Unified Band Theoretic Description of Electronic and Magnetic Properties of Vanadium Dioxide Phases

TL;DR

This study demonstrates that band theory, with optimized hybrid functionals, can accurately describe the electronic and magnetic properties of VO2 phases, challenging the necessity of strong correlation models.

Contribution

The paper shows that using advanced band theory methods suffices to explain VO2 phases' properties, reducing reliance on strong correlation theories.

Findings

Accurate modeling of energy gaps and magnetic orderings in VO2 phases.

Identification of a candidate for the metallic monoclinic phase.

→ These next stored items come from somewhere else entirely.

-- ==== Sys2Proof/Machine/Flow.lean ====
section
/-! DEFINITION. Spreaders, stages, deparser, reorder unit, recirculation, punts (chapter 3; R125 to R139, R154 to R157,
R204 to R207 where a lookup meets an error). -/

namespace Sys2Proof.Machine

/-! ### Pipelines -/

/-- The contexts in use in a pipeline. -/
def Flow.ctxCount (f : Flow) (p : Nat) : Nat := (f.ctxs.filter (fun c => c.pipe == p)).length

/-- The state of a pipeline 0 to 31 (R120): 0 in service, 1 draining, 2 substituting once its contexts have completed,
3 retired. -/
def State.pipeState (s : State) (p : Nat) : Nat :=
  let busy := nget s.flow.pipeBusy p 0
  if busy = 1 ∧ nget s.flow.pipeStage p 0 ≠ 0 ∧ s.flow.ctxCount p = 0 then 2
  else if busy ≠ 0 then busy else if s.record.mem.spares.pipeRetired.contains p then 3 else 0

/-- The substituted stage of a pipeline (0x4010 + n:02), 0xFF none. -/
def State.pipeSubst (s : State) (p : Nat) : Nat :=
  match nget s.record.mem.spares.pipeSubst p 0 with
  | 0 => 0xFF
  | n + 1 => n

/-- The frames dealt to a pipeline in the present CORE cycle (R83). -/
def State.dealtNow (s : State) (p : Nat) : Nat :=
  let x := nget s.flow.slots p 0
  if x / 4 = s.coreCycle then x % 4 else 0

/-- Pipelines of a direction in service (R24, R550). -/
def State.pipesInService (s : State) (dir : Dir) : Nat :=
  ((List.range 16).filter (fun i => !s.record.mem.spares.pipeRetired.contains (dirCode dir * 16 + i))).length

/-- Pipelines of a direction that frames are dealt to (R83, R87). -/
def State.pipesDealt (s : State) (dir : Dir) : Nat :=
  ((List.range 16).filter (fun i => s.pipeState (dirCode dir * 16 + i) == 0)).length

/-- The next pipeline of the rotation that is in service, holds a free context and has taken fewer than 2 frames in the
present CORE cycle (R25, R83). -/
def State.pickPipe (s : State) (dir : Dir) : Option Nat :=
  let rot := match dir with
    | .ingress => s.flow.rotI
    | .egress => s.flow.rotE
  ((List.range 16).map (fun i => dirCode dir * 16 + (rot + i) % 16)).find?
    (fun p => s.pipeState p == 0 && decide (s.flow.ctxCount p < 768) && decide (s.dealtNow p < 2))

/-! ### Order domains (R82, R84, R102) -/

/-- The oldest unsettled number of a domain (R102): one declared lost is settled. -/
def Flow.oldest (f : Flow) (dom : Nat) : Option Nat :=
  (f.ro.find? (fun e => e.dom == dom && e.res == .waiting)).map (·.seq)

/-- A domain admits one more frame (R102). -/
def Flow.windowOpen (f : Flow) (dom : Nat) : Bool :=
  match f.oldest dom with
  | none => true
  | some o => decide ((nget f.nextSeq dom 0 + 65536 - o) % 65536 < 4096)

/-- A settled number has a frame behind it, which the reorder unit holds (R101, R103). -/
def Settle.hasFrame : Settle → Bool
  | .forward _ _ _ _ | .recirc _ | .punt _ _ _ => true
  | _ => false

/-- The frame behind a settled number. -/
def Settle.frame? : Settle → Option Frame
  | .forward f _ _ _ | .recirc f | .punt f _ _ => some f
  | _ => none

/-- The completed frames that stand behind a missing number of their domain, `doms` the domains with one so far (R103). -/
def heldFrames : List Nat → List RoEntry → Nat
  | _, [] => 0
  | doms, e :: r =>
    if e.res = .waiting then heldFrames (e.dom :: doms) r
    else flag (e.res.hasFrame && doms.contains e.dom) + heldFrames doms r

/-- Completed frames that the reorder unit holds (R103). -/
def Flow.held (f : Flow) : Nat := heldFrames [] f.ro

/-- A number of a domain stands behind a missing one. -/
def Flow.behindMissing (f : Flow) (dom seq : Nat) : Bool :=
  (f.ro.takeWhile (fun e => !(e.dom == dom && e.seq == seq))).any (fun e => e.dom == dom && e.res == .waiting)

Detailed magnetic structure of the M2 monoclinic phase.

Abstract

The debate about whether the insulating phases of vanadium dioxide (VO2) can be described by band theory or must be described by a theory of strong electron correlations remains unresolved even after decades of research. Energy-band calculations using hybrid exchange functionals or including self-energy corrections account for the insulating or metallic nature of different phases, but have not yet successfully accounted for the observed magnetic orderings. Strongly-correlated theories have had limited quantitative success. Here we report that, by using hard pseudopotentials and an optimized hybrid exchange functional, the energy gaps and magnetic orderings of both monoclinic VO2 phases and the metallic nature of the high-temperature rutile phase are consistent with available experimental data, obviating an explicit role for strong correlations. We also report a potential candidate for the newly-found metallic monoclinic phase and present a detailed magnetic structure of the M2 monoclinic phase.